You need elevated privileges for certain things such as opening privileges network ports (like port 80) or for creating log ﬁles in the /var/log/ directory.

But you don’t want elevated privileges all the time because you don’t want virus to gain these privileges if they take over your program.

Dropping privileges (when you are root):_________

Programs like apache start life with a real, effective and saved set user id of “root” and have god-level privileges.

When you are done setting up stuff that requires such power you should relinquish control:

    struct passwd pwbuf;
    struct passwd *pwbufp;
    getpwnam_r("nobody", &pwbuf, buf, 1024, &pwbufp);
    setuid(pwbuf.pw_uid);

The same thing would have to be done with the group id as well.

Since the process was the superuser, after the call to setuid() all three user ids are set to the user “nobody” and can never be switched back to root ever again.

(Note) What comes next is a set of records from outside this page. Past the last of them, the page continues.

theorem keeps_execFieldDieCooled {s0 : State} (s : State) (hk : Keeps s0 s) :
    OutKeeps s0 (execFieldDieCooled s) := by
  unfold execFieldDieCooled
  repeat' (first
    | with_reducible assumption
    | with_reducible apply outKeeps_whenUp
    | with_reducible apply OutKeeps.next
    | with_reducible apply keeps_foldS
    | with_reducible apply keeps_putDoHot
    | with_reducible apply keeps_endPulses
    | with_reducible intro _
    | extract_lets
    | split
    | simp -zeta only [Keeps.mk_upd_iff]
    | dsimp +zetaDelta only
    | (with_reducible apply Keeps.mk_sound) <;> first
        | exact id
        | exact Table.wf_set
        | exact fun _ => Table.wf_nil
        | exact fun x => ⟨Table.wf_set x.1, x.2⟩
        | exact fun x => ⟨x.1, Table.wf_set x.2⟩
        | exact fun x => ⟨x.2, x.2⟩
        | exact fun x => PointsOk.like x rfl rfl rfl
        | exact fun x => PointsOk.retain x rfl rfl rfl
        | exact fun x => PointsOk.restore x rfl rfl rfl
        | exact fun x => PointsOk.frozen x rfl rfl rfl
        | exact fun x => PointsOk.put x (quality_masked _)
        | exact fun x => PointsOk.putRetained x (quality_masked _)
        | skip
    | fail)

theorem keeps_execAiShuntOpen {s0 : State} (n : Nat) (s : State) (hk : Keeps s0 s) :
    OutKeeps s0 (execAiShuntOpen n s) := by
  unfold execAiShuntOpen
  repeat' (first
    | with_reducible assumption
    | with_reducible apply outKeeps_whenUpAnd
    | with_reducible apply OutKeeps.next
    | with_reducible intro _
    | extract_lets
    | split
    | simp -zeta only [Keeps.mk_upd_iff]
    | dsimp +zetaDelta only
    | (with_reducible apply Keeps.mk_sound) <;> first
        | exact id
        | exact Table.wf_set
        | exact fun _ => Table.wf_nil
        | exact fun x => ⟨Table.wf_set x.1, x.2⟩
        | exact fun x => ⟨x.1, Table.wf_set x.2⟩
        | exact fun x => ⟨x.2, x.2⟩
        | exact fun x => PointsOk.like x rfl rfl rfl
        | exact fun x => PointsOk.retain x rfl rfl rfl
        | exact fun x => PointsOk.restore x rfl rfl rfl
        | exact fun x => PointsOk.frozen x rfl rfl rfl
        | exact fun x => PointsOk.put x (quality_masked _)
        | exact fun x => PointsOk.putRetained x (quality_masked _)
        | skip
    | fail)

theorem keeps_execAiShuntRetry {s0 : State} (n : Nat) (ovr : Bool) (s : State) (hk : Keeps s0 s) :
    OutKeeps s0 (execAiShuntRetry n ovr s) := by
  unfold execAiShuntRetry
  repeat' (first
    | with_reducible assumption
    | with_reducible apply outKeeps_whenUpAnd
    | with_reducible apply OutKeeps.next
    | with_reducible intro _
    | extract_lets
    | split
    | simp -zeta only [Keeps.mk_upd_iff]
    | dsimp +zetaDelta only
    | (with_reducible apply Keeps.mk_sound) <;> first
        | exact id
        | exact Table.wf_set
        | exact fun _ => Table.wf_nil
        | exact fun x => ⟨Table.wf_set x.1, x.2⟩
        | exact fun x => ⟨x.1, Table.wf_set x.2⟩
        | exact fun x => ⟨x.2, x.2⟩
        | exact fun x => PointsOk.like x rfl rfl rfl
        | exact fun x => PointsOk.retain x rfl rfl rfl
        | exact fun x => PointsOk.restore x rfl rfl rfl
        | exact fun x => PointsOk.frozen x rfl rfl rfl
        | exact fun x => PointsOk.put x (quality_masked _)
        | exact fun x => PointsOk.putRetained x (quality_masked _)
        | skip
    | fail)

theorem keeps_putAo {s0 : State} (n : Nat) (a : AoS) (s : State) (hk : Keeps s0 s) :
    Keeps s0 (putAo n a s) := by
  unfold putAo
  repeat' (first
    | with_reducible assumption
    | with_reducible intro _
    | extract_lets
    | split
    | simp -zeta only [Keeps.mk_upd_iff]
    | dsimp +zetaDelta only
    | (with_reducible apply Keeps.mk_sound) <;> first
        | exact id
        | exact Table.wf_set
        | exact fun _ => Table.wf_nil
        | exact fun x => ⟨Table.wf_set x.1, x.2⟩
        | exact fun x => ⟨x.1, Table.wf_set x.2⟩
        | exact fun x => ⟨x.2, x.2⟩
        | exact fun x => PointsOk.like x rfl rfl rfl
        | exact fun x => PointsOk.retain x rfl rfl rfl
        | exact fun x => PointsOk.restore x rfl rfl rfl
        | exact fun x => PointsOk.frozen x rfl rfl rfl
        | exact fun x => PointsOk.put x (quality_masked _)
        | exact fun x => PointsOk.putRetained x (quality_masked _)
        | skip
    | fail)

theorem keeps_execAoDeviation {s0 : State} (n : Nat) (dev : Bool) (s : State) (hk : Keeps s0 s) :
    OutKeeps s0 (execAoDeviation n dev s) := by
  unfold execAoDeviation
  repeat' (first
    | with_reducible assumption
    | with_reducible apply outKeeps_whenUp
    | with_reducible apply OutKeeps.next
    | with_reducible apply keeps_putAo
    | with_reducible intro _
    | extract_lets
    | split
    | simp -zeta only [Keeps.mk_upd_iff]
    | dsimp +zetaDelta only)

Dropping privileges (when you are not root):____

When the process begins life as a user other than root the code is the same for changing effective user and group IDs but the rules change a bit:

setuid() only modiﬁes the effective UID.
The effective UID can only be changed to either:
1. The real UID, or
2. The saved set-user id.

Therefore, a normal user can only switch the effective UID between his real user id and the user id of the owner of the setuid program in question.

Because it didn’t start as user root, the program is free to drop and regain its privileges as many times as it want and whenever it wants.

But an advantage to starting life as root is that you can drop privileges to any other user. So for instance, apache2 can run as the user “www” or “nobody”.

Putting it all together:______________________________

int daemonize(const char *ident)
{
  int fd;
  struct sigaction sa;
  struct passwd pwbuf;
  struct passwd *pwbufp;
  struct group grbuf;
  struct group *grbufp;
  char buf[1024];

  // set a decent umask.
  umask(0); // for more security use 0700 or whatever you need.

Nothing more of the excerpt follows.